* What this task involves *
From the line with "p) pc ps n)" through the line with "or a wait. -/", inclusive, return each line of the data below exactly and leave the rest out.

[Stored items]
........

/-- Writes an element to its destination side and counts it delivered (R101, R104, R109). -/
def putElem (d : Dev) (c s : Nat) (e : Desc) (l : Nat) (row : Option Nat) (bs : List Byte) (p : Bool) : Deliver :=
  let n := 2 ^ e.esize
  let i := coordOf e l
  let ai := sideAddr e.dst e.dstr e.esize i row
  let t := strmSt d c s
  if e.dspace = 0xF then
    if n ≤ freeBytes d c s then .ok (advanceTail (bufWrite d c s (n + 1) 0 bs p) c s n) else .blocked d 3
  else if e.dspace = 4 then
    let pc := e.dst / 256 % 128
    let ps := e.dst % 16
    if cfgOf d pc ps fldCoreStrmCfgDir ≠ 2 ∨ !isRing d pc ps then .ended (strmEndCtx d c s 0x4106 e.dst i)
    else
      let slots := ((strmSt d pc ps).fill + n + bufSize d pc ps - 1) / bufSize d pc ps
        - ((strmSt d pc ps).fill + bufSize d pc ps - 1) / bufSize d pc ps
      if peerCredits d pc ps < slots ∨ freeBytes d pc ps < n then .blocked d 3
      else
      let d := modStrm d pc ps (fun t => { t with credits := some (peerCredits d pc ps - slots) })
      .ok (advanceTail (bufWrite d pc ps (n + 1) 0 bs p) pc ps n)
  else if ai < 0 then .ended (strmEndCtx d c s 0x4507 0 i)
  else
    let a := ai.toNat
    match e.dspace with
    | 0 =>
      if 0x400000 < a + n then .ended (strmEndCtx d c s 0x4106 a i)
      else
        match accessErr d (strmWho d c s) true (storeAddr c a) n with
        | some st => .ended (strmEndCtx d c s st (storeAddr c a) i)
        | none => .ok (devWrite d (storeAddr c a) bs p)
    | 1 =>
      match accessErr d (strmWho d c s) true a n with
      | some st => .ended (strmEndCtx d c s st a i)
      | none => .ok (devWrite d a bs p)
    | 2 =>
      if t.slot || (ctxSt d t.inst t.ctx).job = 0 then .ended (strmEndCtx d c s 0x4507 a i)
      else
        let d := if t.wrElem = some l then d
          else modStrm (writeLines d c s a bs p) c s (fun t => { t with wrElem := some l })
        if strmState d c s = 7 then .ended d
        else if (linesIn a n).any ((strmSt d c s).asked.contains ·) then .blocked d 2
        else .ok (modStrm d c s (fun t => { t with wrElem := none }))
    | 3 =>
      match hostWindowKey d c s e.pasid a n with
      | none => .ended (strmEndCtx d c s 0x4606 a i e.pasid)
      | some k => .ok (hostPut d k bs p)
    | _ => .ended (strmEndCtx d c s 0x4106 a i)

/-- What the index stream gives for a row (R102, R103): the index with its poison, or a wait. -/
def readIndex (d : Dev) (c x : Nat) : Option (Nat × Bool) :=
  if 4 ≤ availBytes d c x then
    let (bs, p) := bufRead d c x 8 0 4
    some (leNat bs, p)
  else none

/-- Delivers element `l` of a descriptor (R102-R104, R108). `fail` is the status of a failed request: then an inbound
or peer element is delivered as poisoned zeros and an outbound one is only consumed; a scattered row without a usable index is not
written (R103). -/
def deliverOne (d : Dev) (c s : Nat) (e : Desc) (l fail : Nat) (row : Option Nat) : Deliver :=
  let n := 2 ^ e.esize
  if fail ≠ 0 then
    if cfgOf d c s fldCoreStrmCfgDir = 1 then
      if e.sspace = 0xF ∧ availBytes d c s < n then .blocked d 4 else .ok (releaseSource d c s e l row)
    else if e.kind = 2 ∧ e.dspace ≠ 0xF ∧ e.dspace ≠ 4 ∧ row.isNone then .ok d
    else putElem d c s e l (if e.kind = 2 then row else none) (List.replicate n 0) true
  else
    let srcRow := if e.kind = 1 then row else none
    let dstRow := if e.kind = 2 then row else none
    match fetchElem d c s e l srcRow with
    | .wait d st => .blocked d st
    | .ended d => .ended d
    | .data d bs p =>
      match putElem d c s e l dstRow bs p with
      | .ok d => .ok (releaseSource d c s e l srcRow)
      | .blocked d st => .blocked d st
      | .ended d => .ended d

/-- The end of the descriptor in progress (R97, R105, R108, R109): progress, a committed slot, the request's end. -/
def endDesc (d : Dev) (c s : Nat) (e : Desc) (fail : Nat) : Dev :=
  let t := strmSt d c s
  let fail := if fail = 0 ∧ t.inErr then 0x3109 else fail
  let d := writeProgress d c s e (descTotal e) (if fail = 0 then 4 else 5) fail
  let d := if e.commit ∨ fail ≠ 0 then
      (if e.dspace = 4 then commitSlot d (e.dst / 256 % 128) (e.dst % 16) else commitSlot d c s) else d
  let d := if fail = 0 then d else fset d (regCoreStrmState c s) fldCoreStrmStateLastStatus fail
  let ends := fail ≠ 0 ∧ (e.last ∨ fail = 0x3109)
  let d := if ends then
      endRequest d t.inst t.ctx fail (descTotal e) (coreDetail c s (coordOf e (descTotal e))) else d
  let d := modStrm d c s (fun t =>
    { t with failing := if e.last ∨ fail = 0x3109 then 0 else fail, inErr := false, left := 0, asked := [], lines := [] })
  let next := fget d (regCoreStrmPtr c s) fldCoreStrmPtrDescNext + 1
  let d := fset d (regCoreStrmPtr c s) fldCoreStrmPtrDescNext next
  setStrmState d c s 1

/-- Whether element delivery needs an index (R102, R103): of a gather or scatter; a failed request passes its rows' indices as well, so that
the index stream stands at the next request's. -/
def needsIndex (e : Desc) : Bool := e.kind == 1 || e.kind == 2

/-- Runs elements from `l` on, as many as `fuel`, until the descriptor ends or blocks (R104). `left` of the stream's
state holds the elements delivered. The index stream's `HEAD` passes an index once its row has been delivered (R102). -/
def runElems (c s : Nat) (e : Desc) : Nat → Nat → Dev → Dev
  | 0, _, d => d
  | fuel + 1, l, d =>
    if descTotal e ≤ l then endDesc d c s e (strmSt d c s).failing
    else
      let t := strmSt d c s
      let idx := if needsIndex e then readIndex d c e.idx else none
      if needsIndex e ∧ idx = none then setStrmState d c s 4
      else
        let bad := match idx with
          | some (x, p) => if p then 0x3104 else if e.limit ≤ x then 0x3105 else 0
          | none => 0
        let d := if bad ≠ 0 ∧ t.failing = 0 then modStrm d c s (fun t => { t with failing := bad }) else d
        match deliverOne d c s e l (strmSt d c s).failing (if bad = 0 then idx.map (fun p => p.1) else none) with
        | .ok d =>
          let d := if idx.isSome ∧ (l + 1) % lget 1 e.counts 0 = 0 then advanceHead d c e.idx 4 else d
          runElems c s e fuel (l + 1) (noteDelivery (modStrm d c s (fun t => { t with left := l + 1 })) c s e)
        | .blocked d st => setStrmState d c s st
        | .ended d => d

/-- The element at which a descriptor starts or goes on (R105). -/
def startElem (d : Dev) (c s : Nat) (e : Desc) : Nat :=
  if (strmSt d c s).left > 0 then (strmSt d c s).left else if e.pstate = 0 then 0 else linearOf e e.resume

/-- Whether a stream may run: enabled, and not in page wait, stopped or ended, its core not fenced. -/
def strmRuns (d : Dev) (c s : Nat) : Bool :=
  coreOn d c && !coreFenced d c && cfgOf d c s fldCoreStrmCfgEnable == 1 &&
    (strmState d c s == 1 || strmState d c s == 2 || strmState d c s == 3 || strmState d c s == 4) &&
    fget d (regCoreStrmPtr c s) fldCoreStrmPtrDescNext < fact d (regCoreStrmDesc c s) fldCoreStrmDescDescCount

/-- Runs the stream's descriptor in progress if it is of one of the kinds (R100, R104, R105): descriptors already
done or ended are skipped one at a time, an invalid one ends the context with 0x4106, one beyond the lend window with 0x410B (R94). -/
def runStream (d : Dev) (c s : Nat) (kinds : List Nat) : Dev :=
  if !strmRuns d c s then d
  else
    let e := parseDesc (devRead d (storeAddr c (descOff d c s)) 128)
    if !(kinds.contains e.kind || (4 ≤ e.kind && kinds.contains 0)) then d
    else match strmGuard d c s e with
    | some (st, a) => strmEndCtx d c s st a []
    | none =>
    if !descValid d c s e then strmEndCtx d c s 0x4106 (storeAddr c (descOff d c s)) []
    else if e.pstate = 4 ∨ e.pstate = 5 then
      let next := fget d (regCoreStrmPtr c s) fldCoreStrmPtrDescNext + 1
      fset d (regCoreStrmPtr c s) fldCoreStrmPtrDescNext next
    else
      let l := startElem d c s e
      runElems c s e (descTotal e - l + 1) l (setStrmState d c s 2)

end Sys2Proof.Machine
end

........

* Reply to the exercise *
      .ok (advanceTail (bufWrite d pc ps (n + 1) 0 bs p) pc ps n)
  else if ai < 0 then .ended (strmEndCtx d c s 0x4507 0 i)
  else
    let a := ai.toNat
    match e.dspace with
    | 0 =>
      if 0x400000 < a + n then .ended (strmEndCtx d c s 0x4106 a i)
      else
        match accessErr d (strmWho d c s) true (storeAddr c a) n with
        | some st => .ended (strmEndCtx d c s st (storeAddr c a) i)
        | none => .ok (devWrite d (storeAddr c a) bs p)
    | 1 =>
      match accessErr d (strmWho d c s) true a n with
      | some st => .ended (strmEndCtx d c s st a i)
      | none => .ok (devWrite d a bs p)
    | 2 =>
      if t.slot || (ctxSt d t.inst t.ctx).job = 0 then .ended (strmEndCtx d c s 0x4507 a i)
      else
        let d := if t.wrElem = some l then d
          else modStrm (writeLines d c s a bs p) c s (fun t => { t with wrElem := some l })
        if strmState d c s = 7 then .ended d
        else if (linesIn a n).any ((strmSt d c s).asked.contains ·) then .blocked d 2
        else .ok (modStrm d c s (fun t => { t with wrElem := none }))
    | 3 =>
      match hostWindowKey d c s e.pasid a n with
      | none => .ended (strmEndCtx d c s 0x4606 a i e.pasid)
      | some k => .ok (hostPut d k bs p)
    | _ => .ended (strmEndCtx d c s 0x4106 a i)

/-- What the index stream gives for a row (R102, R103): the index with its poison, or a wait. -/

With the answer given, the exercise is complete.